:: Your instructions ::
Wherever the string "value" shows up in the data below, copy the whole line.

:: Working data ::
-- ==== Sys2Proof/Machine/Des.lean ====
section
/-! DEFINITION. The DES unit (41_des): key schedule, round function, block transform and the five commands, every step
over the BitVector datapath. -/

namespace Sys2Proof.Machine

/-- The 64-bit input of PC-1: a filler bit 0 after every 7 key bits (41_des R151). -/
def desKey64 (k56 : BitVec 56) : Except BvError (BitVec 64) := do
  let g0 ← bvSlice k56 0 6
  let g1 ← bvSlice k56 7 13
  let g2 ← bvSlice k56 14 20
  let g3 ← bvSlice k56 21 27
  let g4 ← bvSlice k56 28 34
  let g5 ← bvSlice k56 35 41
  let g6 ← bvSlice k56 42 48
  let g7 ← bvSlice k56 49 55
  let z := bvFill 1 false
  let group (g : BitVec 7) : BitVec 8 := bvConcat g z
  return group g0 ++ group g1 ++ group g2 ++ group g3 ++ group g4 ++ group g5 ++ group g6 ++ group g7

/-- The halves `C_i`, `D_i`: round `i` shifts those of round `i − 1` by `SHIFT[i]` (41_des R153). -/
def desHalves (c0 d0 : BitVec 28) : Nat → BitVec 28 × BitVec 28
  | 0 => (c0, d0)
  | i + 1 =>
    let prev := desHalves c0 d0 i
    let n := desShift.toList.getD i 0
    (bvCyclicShiftLeft prev.1 n, bvCyclicShiftLeft prev.2 n)

/-- `KS[i]` from the halves of round `i` (41_des R153). -/
def desRoundKey (c0 d0 : BitVec 28) (i : Nat) : Except BvError (BitVec 48) :=
  let h := desHalves c0 d0 i
  bvPermute (bvConcat h.1 h.2) desPc2

/-- The 16 round keys of a 7-byte key (41_des R150 to R153); entry `i` is `KS[i+1]`. -/
def desSchedule (key : Bytes) : Except BvError (Vector (BitVec 48) 16) := do
  let k56 ← bvOfBytes 56 key
  let k64 ← desKey64 k56
  let cd ← bvPermute k64 desPc1
  let c0 ← bvSlice cd 0 27
  let d0 ← bvSlice cd 28 55
  sequenceVector (Vector.ofFn fun i : Fin 16 => desRoundKey c0 d0 (i.val + 1))

/-- The row of an S-box: `2·B[0] + B[5]` (41_des R156). -/
def desRow (b0 b5 : Bool) : BitVec 2 := BitVec.ofBool b0 ++ BitVec.ofBool b5

/-- The column of an S-box: `8·B[1] + 4·B[2] + 2·B[3] + B[4]` (41_des R156). -/
def desCol (b1 b2 b3 b4 : Bool) : BitVec 4 :=
  BitVec.ofBool b1 ++ BitVec.ofBool b2 ++ BitVec.ofBool b3 ++ BitVec.ofBool b4

/-- `Y_g`: group `g` of `X` through the box `S_(g+1)` (41_des R156). A `BitVec 4` has its most significant bit at index 0,
so the box's value is the vector itself. -/
def desGroup (x : BitVec 48) (g : Fin 8) : Except BvError (BitVec 4) := do
  let b ← bvSlice x (6 * g.val) (6 * g.val + 5)
  let b0 ← bvGet b 0
  let b1 ← bvGet b 1
  let b2 ← bvGet b 2
  let b3 ← bvGet b 3
  let b4 ← bvGet b 4
  let b5 ← bvGet b 5
  return (desSboxes[g][(desRow b0 b5).toNat]'(desRow b0 b5).isLt)[(desCol b1 b2 b3 b4).toNat]'(desCol b1 b2 b3 b4).isLt

/-- The round function `F(R, K)` (41_des R156). -/
def desF (r : BitVec 32) (k : BitVec 48) : Except BvError (BitVec 32) := do
  let e ← bvPermute r desExpand
  let x ← bvXor e k
  let y0 ← desGroup x 0
  let y1 ← desGroup x 1
  let y2 ← desGroup x 2
  let y3 ← desGroup x 3
  let y4 ← desGroup x 4
  let y5 ← desGroup x 5
  let y6 ← desGroup x 6
  let y7 ← desGroup x 7
  let y : BitVec 32 := y0 ++ y1 ++ y2 ++ y3 ++ y4 ++ y5 ++ y6 ++ y7
  bvPermute y desPerm

/-- Encryption rounds over the round keys in order: `(L,R) → (R, L xor F(R, key))` (41_des R160). -/
def desEncRounds : List (BitVec 48) → BitVec 32 → BitVec 32 → Except BvError (BitVec 32 × BitVec 32)
  | [], l, r => .ok (l, r)
  | k :: ks, l, r => do
    let f ← desF r k
    let r' ← bvXor l f
    desEncRounds ks r r'

/-- Decryption rounds over the round keys as given: `(L,R) → (R xor F(L,key), L)` (41_des R161). -/
def desDecRounds : List (BitVec 48) → BitVec 32 → BitVec 32 → Except BvError (BitVec 32 × BitVec 32)
  | [], l, r => .ok (l, r)
  | k :: ks, l, r => do
    let f ← desF l k
    let l' ← bvXor r f
    desDecRounds ks l' l

/-- `DES_E(KS, blk)` (41_des R160); `swap` is `P_DES_FINAL_SWAP`. -/
def desEncBlock (swap : Bool) (ks : Vector (BitVec 48) 16) : BlockFn := fun blk => do
  let b ← bvOfBytes 64 blk
  let x ← bvPermute b desIp
  let l0 ← bvSlice x 0 31
  let r0 ← bvSlice x 32 63
  let (l, r) ← desEncRounds ks.toList l0 r0
  let y : BitVec 64 := if swap then bvConcat r l else bvConcat l r
  let z ← bvPermute y desFp
  return bytesOfBv z

/-- `DES_D(KS, blk)` (41_des R161): the round keys in reverse, `i` from 16 down to 1. It undoes `desEncBlock`, and
`desEncBlock` undoes it, for every schedule, 8-byte block and value of `swap` (R162). -/
def desDecBlock (swap : Bool) (ks : Vector (BitVec 48) 16) : BlockFn := fun blk => do
  let b ← bvOfBytes 64 blk
  let x ← bvPermute b desIp
  let h0 ← bvSlice x 0 31
  let h1 ← bvSlice x 32 63
  let start : BitVec 32 × BitVec 32 := if swap then (h1, h0) else (h0, h1)
  let (l, r) ← desDecRounds ks.toList.reverse start.1 start.2
  let z ← bvPermute (bvConcat l r) desFp
  return bytesOfBv z

/-- `DES.KEY key` (41_des R180). -/
def execDesKey (ops : List Bytes) (s : State) : Out :=
  finish s do
    checkOperands s.cfg 1 ops
    require ((slot ops 0).length == 7) .keyLength
    let ks ← liftBv (desSchedule (slot ops 0))
    return (s.setDes { kv := true, ks := ks }, [])

/-- `DES.ENC pt` (41_des R181). -/
def execDesEnc (ops : List Bytes) (s : State) : Out :=
  finish s do
    checkOperands s.cfg 1 ops
    require s.des.kv .noKey
    let ct ← liftBv (frameE (desEncBlock s.cfg.desFinalSwap s.des.ks) (slot ops 0))
    return (s, [ct])

/-- `DES.DEC ct` (41_des R182). -/
def execDesDec (ops : List Bytes) (s : State) : Out :=
  finish s do
    checkOperands s.cfg 1 ops
    require s.des.kv .noKey
    let pt ← frameD (desDecBlock s.cfg.desFinalSwap s.des.ks) (slot ops 0)
    return (s, [pt])

/-- `DES.EBLK blk` (41_des R183). -/
def execDesEblk (ops : List Bytes) (s : State) : Out :=
  finish s do
    checkOperands s.cfg 1 ops
    require s.des.kv .noKey
    require ((slot ops 0).length == 8) .blockLength
    let blk ← liftBv (desEncBlock s.cfg.desFinalSwap s.des.ks (slot ops 0))
    return (s, [blk])

/-- `DES.DBLK blk` (41_des R184). -/
def execDesDblk (ops : List Bytes) (s : State) : Out :=
  finish s do
    checkOperands s.cfg 1 ops
    require s.des.kv .noKey
    require ((slot ops 0).length == 8) .blockLength
    let blk ← liftBv (desDecBlock s.cfg.desFinalSwap s.des.ks (slot ops 0))
    return (s, [blk])

end Sys2Proof.Machine
end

:: Answer to the problem ::
so the box's value is the vector itself. -/
`desEncBlock` undoes it, for every schedule, 8-byte block and value of `swap` (R162). -/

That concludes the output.